Stored items:
::::

-- ==== Sys2Proof/Tests/Slice0.lean ====
section
/-! SUPPORT. The model's own tests: ill-formed terms that are refused, words written out from the encodings, one step of an
instruction, and for each statement that has hypotheses a state that meets them. -/

namespace Sys2Proof.Tests

open Sys2Proof Sys2Proof.Machine

set_option Elab.async false

/-! ## Small states -/

/-- A booted package whose core in focus runs a task with an empty bundle at its PC. -/
def base : State := State.reset.placeBundle 0

/-- A change of the registers, of their shadow and of what the bundle found. -/
def regs (s : State) (f : Arch → Arch) : State :=
  s.onC (fun c => { c with arch := f c.arch, ckpt := f c.ckpt, src := f c.src })

/-- S register `r` set to `v`. -/
def withS (s : State) (r : SReg) (v : Word) : State := regs s (fun a => a.ws r v)

/-- Two granules of T registers, four of Z registers, Z0 in triple mode. -/
def parted : State := base.onC (fun c => { c with partw := ⟨2, 4, 1⟩ })

/-- What a step answers, as a test looks at it. -/
def after {α : Type} (o : Out) (f : State → α) (z : α) : α := match o with | .next t => f t | _ => z

/-- An ordering field. -/
def o0 : OrdF := ⟨0, 0, .core⟩

/-- The own scratchpad of logical core 0, from an offset on. -/
def scr (off : Nat) : Word := BitVec.ofNat 64 (0xF8 * 2 ^ 56 + off)

/-- S register `r` after a step. -/
def rS (o : Out) (r : SReg) : Word := after o (fun t => t.core.arch.rs r) 0xBAD

/-- P register `r` after a step. -/
def rP (o : Out) (r : PReg) : Nat := after o (fun t => if t.core.arch.rp r then 1 else 0) 2

/-- Cause byte of the S slot, TMASK and PC after a step. -/
def trapped (o : Out) : Word × Word × Word := after o (fun t => (t.core.arch.trap.tcause, t.core.arch.trap.tmask, t.core.arch.pc)) (0, 0, 0)

/-- A handler at 0x400, and the restart point's PC at 0x200. -/
def handled (s : State) : State := regs s (fun a => { a with pc := 0x200, trap := { a.trap with tvec := 0x400 } })

/-- S1 and S2 set. -/
def two (x y : Word) : State := withS (withS base 1 x) 2 y

theorem ok_of {α : Type} [DecidableEq α] {x : Except Cause α} {v : α} (h : (match x with | .ok w => decide (w = v) | .error _ => false) = true) : x = .ok v := by
  cases x <;> simp_all

theorem ok_nat {x : Except Nat Bundle} {v : Bundle} (h : (match x with | .ok w => decide (w = v) | .error _ => false) = true) : x = .ok v := by
  cases x <;> simp_all

theorem err_of {α : Type} {x : Except Cause α} {c : Cause} (h : (match x with | .ok _ => false | .error e => decide (e = c)) = true) : x = .error c := by
  cases x <;> simp_all

theorem ok_ex {α ε : Type} {x : Except ε α} (p : α → Bool) (h : (match x with | .ok w => p w | .error _ => false) = true) : ∃ v, x = .ok v ∧ p v = true := by
  cases x <;> simp_all

/-- The lines and the stores still to be performed that an access meets are clean: a test over a list. -/
theorem padClean {c : Core} {a n : Nat} (h : ((List.range ((a + n - 1) / 128 + 1)).all (fun l => decide (c.lineView l ≠ .pois)) && !c.padSpoilt a n) = true) :
    c.PadClean a n := by
  simp only [Bool.and_eq_true, List.all_eq_true, List.mem_range, decide_eq_true_eq, Bool.not_eq_true'] at h
  exact ⟨fun l _ h2 => h.1 l (by omega), h.2⟩

theorem some_ex {α : Type} {x : Option α} (p : α → Bool) (h : (match x with | some w => p w | none => false) = true) : ∃ v, x = some v ∧ p v = true := by
  cases x <;> simp_all

/-- An answer is that one. -/
def okIs {ε α : Type} [DecidableEq α] (x : Except ε α) (v : α) : Bool := match x with | .ok w => decide (w = v) | .error _ => false

/-- An empty bundle. -/
def nob : Bundle := ⟨false, 0, false, none, none, none, none, none⟩

/-! ## Ill-formed terms (R203) -/

/-- Arguments of an X-slot form, all fields 0 but those given. -/
def xa (fa fb fd : Fmt) (oa ob od : XOpd) : XArgs := ⟨fa, fb, fd, .rne, .sat, oa, ob, od, 0, 0, 0⟩

/-- Arguments of a C-slot form between two addresses. -/
def ca : CArgs := ⟨o0, false, false, 1, 2, 0, 0, 0⟩

theorem test_wf_scalar_fields : Instr.wf (.bfx 1 1 64 1) = false ∧ Instr.wf (.bfx 1 1 0 0) = false ∧ Instr.wf (.bfi 1 1 33 32) = false ∧
    Instr.wf (.sext 1 1 0) = false ∧ Instr.wf (.sext 1 1 65) = false ∧ Instr.wf (.fcvt .f64f32 .rtz 1 1) = false ∧
    Instr.wf (.loop .seql 0) = false ∧ Instr.wf (.loop .seql 65536) = false := by decide

theorem test_wf_tile_and_copy : Instr.wf (.ldt .fp32 0 (.pair 3) false o0) = false ∧ Instr.wf (.ldt .fp32 0 (.mem 2 0) true o0) = false ∧
    Instr.wf (.stt .fp32 (.pair 3) 0 o0) = false ∧ Instr.wf (.stp .fp32 1 2 0 o0) = false ∧ Instr.wf (.stp .fp32 2 1 0 o0) = false ∧
    Instr.wf (.copy { ca with dk := true }) = false ∧ Instr.wf (.bcast { ca with sk := true, sr := 1 }) = false ∧
    Instr.wf (.copy { ca with dk := true, sk := true, dr := 2, off := 1 }) = false ∧
    Instr.wf (.gather ca) = false ∧ Instr.wf (.scatter ca) = false ∧ Instr.wf (.mbox { ca with dk := true, dr := 2 }) = false ∧
    Instr.wf (.mbox { ca with hs := 1 }) = false ∧ Instr.wf (.mbox { ca with cr := 1 }) = false ∧ Instr.wf (.areduce .max ca) = false := by decide
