-- ==== Sys2Proof/Machine/Core.lean ====
section
/-! DEFINITION. The machine behind the host's interface. -/

def Sys2Proof.core : Host.Core :=
  { State := Sys2Proof.Machine.State, Fault := Sys2Proof.Machine.Fault,
    Refusal := Sys2Proof.Machine.Refusal, step := Sys2Proof.Machine.step,
    reset := Sys2Proof.Machine.State.reset }
end

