/-- The frame of the three operations (10_state.md section 1; 20_memory.md section 1): when an operation
completes, the environment's stream is as it was, `evq` is 1 exactly after EVAL, `st` changes only by RESET
and EVAL, and RESET and EVAL leave `st` defined. There is no other state, and the table is no state. (The
stream, the edge index and the decoder's index are the model's own: log 1, log 2, log 20.) -/
def Obligations.OperationsWriteOnlyTheirRegisters : Prop :=
  ∀ (i : Instr) (s t : State), exec i s = .next t →
    t.inputs = s.inputs ∧ t.edge = s.edge ∧ t.unit = s.unit ∧
    (t.evq = true ↔ ∃ a b, i = .eval a b) ∧
    (i = .idle → t.st = s.st) ∧
    (i ≠ .idle → ∃ v, t.st = .holds v)

/-- R62: a step on the vector `v` performs the operation `v` selects: RESET if `in[3]`, else EVAL of
`level_a = in[0]`, `level_b = in[1]` if `in[2]`, else IDLE. The result is a new state or a model fault, and
a model fault only from a state reset cannot reach. The step is a function of (`st`, `in`): from two states
with the same `st`, whatever else they hold, it gives the same `st`, the same `evq`, the same event and the
same fault. -/
def Obligations.StepPerformsTheDecodedOperation : Prop :=
  (∀ (s : State) (v : InputVector), step (s.present v) =
    exec (if v.getLsbD 3 then .reset
          else if v.getLsbD 2 then .eval (v.getLsbD 0) (v.getLsbD 1) else .idle)
      { s with edge := s.edge + 1 }) ∧
  (∀ s : State, (∃ t, step s = .next t) ∨ (∃ f, step s = .fault f ∧ s.ready = false)) ∧
  (∀ (s t : State) (v : InputVector), s.st = t.st →
    emitted (decodeVector v) s = emitted (decodeVector v) t ∧
    (∀ s', step (s.present v) = .next s' →
      ∃ t', step (t.present v) = .next t' ∧ t'.st = s'.st ∧ t'.evq = s'.evq) ∧
    (∀ f, step (s.present v) = .fault f → step (t.present v) = .fault f))

/-- The step of any state, on whatever the environment drives: the operation of the sampled vector, with the
sampled item used up and the edge counted (40_fsm_operations.md section 1). The stream `inputs` and the count
`edge` are the model's choice (log 1, log 2). -/
def Obligations.StepUsesUpTheSampledItem : Prop :=
  ∀ s : State, step s =
    exec (decodeVector s.sampled) { s with inputs := s.inputs.tail, edge := s.edge + 1 }

/-- The host's word: the step after `withFetchWord` performs the operation of the word's low 4 bits
(log 10). -/
def Obligations.FetchWordIsTheNextOperation : Prop :=
  ∀ (s : State) (v : InputVector), step (s.withFetchWord 8 v.toNat) =
      exec (decodeVector v) { s with edge := s.edge + 1 } ∧
    decodeTableWord 8 v.toNat = some (decodeVector v)

/-! ### Encoding -/

/-- R48: the vector decodes to exactly one operation, RESET first. -/
def Obligations.VectorSelectsOneOperation : Prop :=
  ∀ v : InputVector,
    (v.getLsbD 3 = true → decodeVector v = .reset) ∧
    (v.getLsbD 3 = false → v.getLsbD 2 = true →
      decodeVector v = .eval (v.getLsbD 0) (v.getLsbD 1) ∧ codeEvaluated v = some (v.extractLsb' 0 2)) ∧
    (v.getLsbD 3 = false → v.getLsbD 2 = false → decodeVector v = .idle)

/-- The operation map of 30_encoding.md section 6: the three (match, mask) patterns cover each of the 16
vectors exactly once, and the one that covers a vector is its operation's. -/
def Obligations.OpcodeRowsPartitionTheVectors : Prop :=
  opcodeRows.map (fun r => (r.value, r.mask)) =
    [(0b1000, 0b1000), (0b0100, 0b1100), (0b0000, 0b1100)] ∧
  ∀ v : InputVector, mnemonicsOf v = [(decodeVector v).mnemonic]

/-- R49: the canonical encodings, the vectors that share them, and programs as hexadecimal digits, one per
step, each the digit of its vector's value. R49 does not say whether a digit above 9 is written in upper or
lower case, and nor does this statement. -/
def Obligations.CanonicalVectorsOfTheOperations : Prop :=
  encode .reset = 0b1000 ∧ encode .idle = 0b0000 ∧
  (∀ c : Code, encode (evalOfCode c) = 0x4 + c.setWidth 4) ∧
  (∀ v : InputVector, v.getLsbD 3 = true → canonicalVector v = 0x8) ∧
  (∀ v ∈ [0x1#4, 0x2#4, 0x3#4], canonicalVector v = 0x0) ∧
  (∀ vs : List InputVector, (digitsText vs).filter (· ≠ ' ') = vs.map hexDigit) ∧
  (∀ v : InputVector, hexDigits[v.toNat]? = some (hexDigit v)) ∧
  (hexDigits.map Char.toLower).zip (List.range 16) =
    [('0', 0), ('1', 1), ('2', 2), ('3', 3), ('4', 4), ('5', 5), ('6', 6), ('7', 7),
     ('8', 8), ('9', 9), ('a', 10), ('b', 11), ('c', 12), ('d', 13), ('e', 14), ('f', 15)]

/-- The hexadecimal digits as the model writes and reads them (30_encoding.md section 1). That a digit above 9
is in upper case, and that no other character is a digit, is the model's choice (log 14). -/
def Obligations.VectorDigitsAreUpperCase : Prop :=
  hexDigits.zip (List.range 16) =
    [('0', 0), ('1', 1), ('2', 2), ('3', 3), ('4', 4), ('5', 5), ('6', 6), ('7', 7),
     ('8', 8), ('9', 9), ('A', 10), ('B', 11), ('C', 12), ('D', 13), ('E', 14), ('F', 15)] ∧
  (∀ v : InputVector, ofHexDigit (hexDigit v) = some v) ∧
  (∀ c : Char, c ∉ hexDigits → ofHexDigit c = none)

/-- R50: `code = (levelB << 1) | levelA`, so `code[1] = level_b`, `code[0] = level_a`,
`code = in[1:0]`. -/
def Obligations.CodeIsTheTwoLevels : Prop :=
  (∀ a b : Bool, codeOf a b = ((BitVec.ofBool b).setWidth 2 <<< 1) ||| (BitVec.ofBool a).setWidth 2) ∧
  (∀ a b : Bool, (codeOf a b).getLsbD 1 = b ∧ (codeOf a b).getLsbD 0 = a) ∧
  (∀ v : InputVector, codeOf (v.getLsbD 0) (v.getLsbD 1) = v.extractLsb' 0 2)

/-- Adjacent and opposite codes, as 30_encoding.md section 2 lists them, and the Gray-code order. -/
def Obligations.AdjacentAndOppositeCodes : Prop :=
  (∀ c d : Code, adjacent c d = true ↔
    (c, d) ∈ [(0, 1), (1, 0), (1, 3), (3, 1), (3, 2), (2, 3), (2, 0), (0, 2)]) ∧
  (∀ c d : Code, opposite c d = true ↔ (c, d) ∈ [(0, 3), (3, 0), (1, 2), (2, 1)]) ∧
  (∀ c : Code, adjacent c (forwardCode c) = true ∧ backwardCode (forwardCode c) = c)

/-- R47: all four bits are sampled together, each from its port. -/
def Obligations.InputVectorIsSampledWhole : Prop :=
  (∀ (s : State) (v : InputVector), (s.present v).sampled = v) ∧
  (∀ (s : State) (d : PortDrive),
    (s.presentDrive d).sampled.getLsbD 3 = d.rst ∧ (s.presentDrive d).sampled.getLsbD 2 = d.eval ∧
    (d.levelB = .high → (s.presentDrive d).sampled.getLsbD 1 = true) ∧
    (d.levelB = .low → (s.presentDrive d).sampled.getLsbD 1 = false) ∧
    (d.levelA = .high → (s.presentDrive d).sampled.getLsbD 0 = true) ∧
    (d.levelA = .low → (s.presentDrive d).sampled.getLsbD 0 = false))

/-- Words written out from the spec's encoding (95_test_vectors.md section 2.1) decode to their operations,
and a byte whose high nibble is not zero is rejected (the model's choice, log 9). -/
def Obligations.WrittenOutWordsDecode : Prop :=
  decodeVector 0b1000 = .reset ∧ decodeVector 0b1111 = .reset ∧
  decodeVector 0b0100 = .eval false false ∧ decodeVector 0b0101 = .eval true false ∧
  decodeVector 0b0110 = .eval false true ∧ decodeVector 0b0111 = .eval true true ∧
  decodeVector 0b0000 = .idle ∧ decodeVector 0b0011 = .idle ∧
  decodeByte 0x15 = .error (.notAVector 0x15)

/-- Decode and encode agree, from one operation to whole programs (30_encoding.md sections 1 and 6): every
operation is read back from its canonical vector; a program of bytes is read back operation by operation and
holds nothing but vectors; a well-formed source program assembles, and its vectors, its digits and its bytes
all read back as the operations its statements stand for. The byte form is the model's (log 9). -/
def Obligations.AssembledProgramsDecodeAsWritten : Prop :=
  (∀ i : Instr, decodeVector (encode i) = i) ∧
  (∀ is : List Instr, decodeProgram (is.map encodeByte) = .ok is) ∧
  (∀ (bs : List Byte) (is : List Instr), decodeProgram bs = .ok is →
    bs.length = is.length ∧ ∀ b ∈ bs, b < 16) ∧
  (∀ p : Program, (∃ vs, assemble p = some vs) ↔ p.wellFormed = true) ∧
  (∀ (p : Program) (vs : List InputVector), assemble p = some vs →
    vs.map decodeVector = expandProgram p ∧
    readDigits (digitsText vs) = some vs ∧
    decodeProgram (vs.map vectorByte) = .ok (expandProgram p))

/-- The assembler statements and pseudo-instructions of 30_encoding.md section 6: the line of text of each is
read as its statement, whatever the numerals in it; the statements assemble to their vectors, those with an
operand out of range not at all; a comment runs to the end of its line. How words are separated in a line, and
that numerals are decimal, is the model's choice (log 14). -/
def Obligations.AssemblerStatementsAssemble : Prop :=
  assemble [.reset] = some [0x8] ∧ assemble [.idle] = some [0x0] ∧
  (∀ a b : Nat, a < 2 → b < 2 →
    assemble [.evalLevels a b] = some [BitVec.ofNat 4 (4 + 2 * b + a)]) ∧
  (∀ c : Nat, c < 4 → assemble [.evalCode c] = some [BitVec.ofNat 4 (4 + c)]) ∧
  (∀ n : Nat, assemble [.idles n] = some (List.replicate n 0x0)) ∧
  assemble [.detentNeg] = some [0x5, 0x4, 0x6, 0x7] ∧
  assemble [.detentPos] = some [0x6, 0x4, 0x5, 0x7] ∧
  (∀ a b : Nat, 2 ≤ a ∨ 2 ≤ b → assemble [.evalLevels a b] = none) ∧
  (∀ c : Nat, 4 ≤ c → assemble [.evalCode c] = none) ∧
  parseLine ['R', 'E', 'S', 'E', 'T'] = some (some .reset) ∧
  parseLine ['I', 'D', 'L', 'E'] = some (some .idle) ∧
  (∀ a b : Nat, parseLine (['E', 'V', 'A', 'L', ' '] ++ Nat.toDigits 10 a ++ [',', ' '] ++ Nat.toDigits 10 b) =
    some (some (.evalLevels a b))) ∧
  (∀ c : Nat, parseLine (['E', 'V', 'A', 'L', ' ', '#'] ++ Nat.toDigits 10 c) = some (some (.evalCode c))) ∧
  (∀ n : Nat, parseLine (['I', 'D', 'L', 'E', ' '] ++ Nat.toDigits 10 n) = some (some (.idles n))) ∧
  parseLine ['D', 'E', 'T', 'E', 'N', 'T', '_', 'N', 'E', 'G'] = some (some .detentNeg) ∧
  parseLine ['D', 'E', 'T', 'E', 'N', 'T', '_', 'P', 'O', 'S'] = some (some .detentPos) ∧
  (∀ line comment : List Char, ';' ∉ line → parseLine (line ++ ';' :: comment) = parseLine line)

/-! ### The table -/

/-- R75: the 28 entries, by row and column and in linear form. -/
def Obligations.TransitionTableContents : Prop :=
  ((List.range 7).map fun r => (List.range 4).map fun c =>
      tableRead transitionRom (BitVec.ofNat 4 r) (BitVec.ofNat 2 c)) =
    [[some 0x00, some 0x02, some 0x04, some 0x00],
     [some 0x03, some 0x00, some 0x01, some 0x10],
     [some 0x03, some 0x02, some 0x00, some 0x00],
     [some 0x03, some 0x02, some 0x01, some 0x00],
     [some 0x06, some 0x00, some 0x04, some 0x00],
     [some 0x06, some 0x05, some 0x00, some 0x20],
     [some 0x06, some 0x05, some 0x04, some 0x00]] ∧
  ((List.range 28).map fun a => memRead transitionRom (BitVec.ofNat 5 a)) =
    [some 0x00, some 0x02, some 0x04, some 0x00, some 0x03, some 0x00, some 0x01, some 0x10,
     some 0x03, some 0x02, some 0x00, some 0x00, some 0x03, some 0x02, some 0x01, some 0x00,
     some 0x06, some 0x00, some 0x04, some 0x00, some 0x06, some 0x05, some 0x00, some 0x20,
     some 0x06, some 0x05, some 0x04, some 0x00] ∧
  transitionRom.length = 28

/-- R34: entry (row, col) is at address 4*row + col, MemRead is TableRead of the address's parts, and
addresses 28 to 31 are not populated. -/
def Obligations.TableIsLinearlyAddressed : Prop :=
  (∀ (row : BitVec 3) (col : Code), (row ++ col).toNat = 4 * row.toNat + col.toNat) ∧
  (∀ (row : BitVec 3) (col : Code),
    memRead transitionRom (row ++ col) = tableRead transitionRom (row.setWidth 4) col) ∧
  (∀ (row : BitVec 3) (col : Code), row ≠ 7 → ∃ e, memRead transitionRom (row ++ col) = some e) ∧
  (∀ addr : BitVec 5, 28 ≤ addr → memRead transitionRom addr = none)

/-- The table as the model holds it (20_memory.md section 1): a list of cells in canonical form that has no
cell at any address from 28 on, beyond the 5-bit addresses too. Both are the model's own (log 17). -/
def Obligations.TableHasNoOtherCells : Prop :=
  (∀ addr : Nat, 28 ≤ addr → transitionRom.read addr = none) ∧
  transitionRom.wf = true

/-- R35: rows 7 to 15 are not populated, and an EVAL from such a phase raises BadPhase and writes
nothing. -/
def Obligations.UnpopulatedRowsRaiseBadPhase : Prop :=
  (∀ (row : BitVec 4) (col : Code), 6 < row → tableRead transitionRom row col = none) ∧
  (∀ (a b : Bool) (s : State) (v : Byte), s.st = .holds v → 6 < (v &&& 0x0F).toNat →
    exec (.eval a b) s = .fault (.badPhase v (codeOf a b))) ∧
  (∀ (r : RunRecord) (v : Byte) (w : InputVector) (c : Code), r.fault = none → r.state.st = .holds v →
    6 < (v &&& 0x0F).toNat → codeEvaluated w = some c →
    r.advance w = { r with fault := some (.badPhase v c) })

/-- R54, R88, R89: the direction bits of an EVAL, the event they map to, and BadFlags for 0x30, which no
entry has. -/
def Obligations.DirectionBitsMapToEvents : Prop :=
  (∀ next : Byte, directionBits next = next &&& 0x30) ∧
  directionOf 0x10 = .negative ∧ directionOf 0x20 = .positive ∧ directionOf 0x00 = .none ∧
  (∀ (row : BitVec 4) (col : Code) (e : Byte), tableRead transitionRom row col = some e →
    e &&& 0x30 ∈ [0x00#8, 0x10#8, 0x20#8]) ∧
  (∀ (rom : Memory) (a b : Bool) (s t : State), evalOn rom a b s = .next t →
    ∃ v next, s.st = .holds v ∧ tableRead rom (phaseOf v) (codeOf a b) = some next ∧
      t.st = .holds next ∧ t.evq = true ∧ next &&& 0x30 ≠ 0x30) ∧
  (∀ (rom : Memory) (a b : Bool) (s : State) (v next : Byte), s.st = .holds v → phaseOf v ≤ 6 →
    tableRead rom (phaseOf v) (codeOf a b) = some next → next &&& 0x30 = 0x30 →
    evalOn rom a b s = .fault (.badFlags next (codeOf a b))) ∧
  (∀ (a b : Bool) (s t : State), exec (.eval a b) s = .next t →
    ∃ next, t.st = .holds next ∧ emitted (.eval a b) s = some (directionOf (next &&& 0x30)) ∧
      t.ports.evDir = dirBitsOf (directionOf (next &&& 0x30)))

::::

--- Requirement ---
Both the line containing "that has no" and the line containing "(∀ (rom : Memory) (a b : Bool) (s : State)" belong in the answer. Print them and every line above that falls between them exactly, and no others.

--- Output of the exercise ---
/-- The table as the model holds it (20_memory.md section 1): a list of cells in canonical form that has no
cell at any address from 28 on, beyond the 5-bit addresses too. Both are the model's own (log 17). -/
def Obligations.TableHasNoOtherCells : Prop :=
  (∀ addr : Nat, 28 ≤ addr → transitionRom.read addr = none) ∧
  transitionRom.wf = true

/-- R35: rows 7 to 15 are not populated, and an EVAL from such a phase raises BadPhase and writes
nothing. -/
def Obligations.UnpopulatedRowsRaiseBadPhase : Prop :=
  (∀ (row : BitVec 4) (col : Code), 6 < row → tableRead transitionRom row col = none) ∧
  (∀ (a b : Bool) (s : State) (v : Byte), s.st = .holds v → 6 < (v &&& 0x0F).toNat →
    exec (.eval a b) s = .fault (.badPhase v (codeOf a b))) ∧
  (∀ (r : RunRecord) (v : Byte) (w : InputVector) (c : Code), r.fault = none → r.state.st = .holds v →
    6 < (v &&& 0x0F).toNat → codeEvaluated w = some c →
    r.advance w = { r with fault := some (.badPhase v c) })

/-- R54, R88, R89: the direction bits of an EVAL, the event they map to, and BadFlags for 0x30, which no
entry has. -/
def Obligations.DirectionBitsMapToEvents : Prop :=
  (∀ next : Byte, directionBits next = next &&& 0x30) ∧
  directionOf 0x10 = .negative ∧ directionOf 0x20 = .positive ∧ directionOf 0x00 = .none ∧
  (∀ (row : BitVec 4) (col : Code) (e : Byte), tableRead transitionRom row col = some e →
    e &&& 0x30 ∈ [0x00#8, 0x10#8, 0x20#8]) ∧
  (∀ (rom : Memory) (a b : Bool) (s t : State), evalOn rom a b s = .next t →
    ∃ v next, s.st = .holds v ∧ tableRead rom (phaseOf v) (codeOf a b) = some next ∧
      t.st = .holds next ∧ t.evq = true ∧ next &&& 0x30 ≠ 0x30) ∧
  (∀ (rom : Memory) (a b : Bool) (s : State) (v next : Byte), s.st = .holds v → phaseOf v ≤ 6 →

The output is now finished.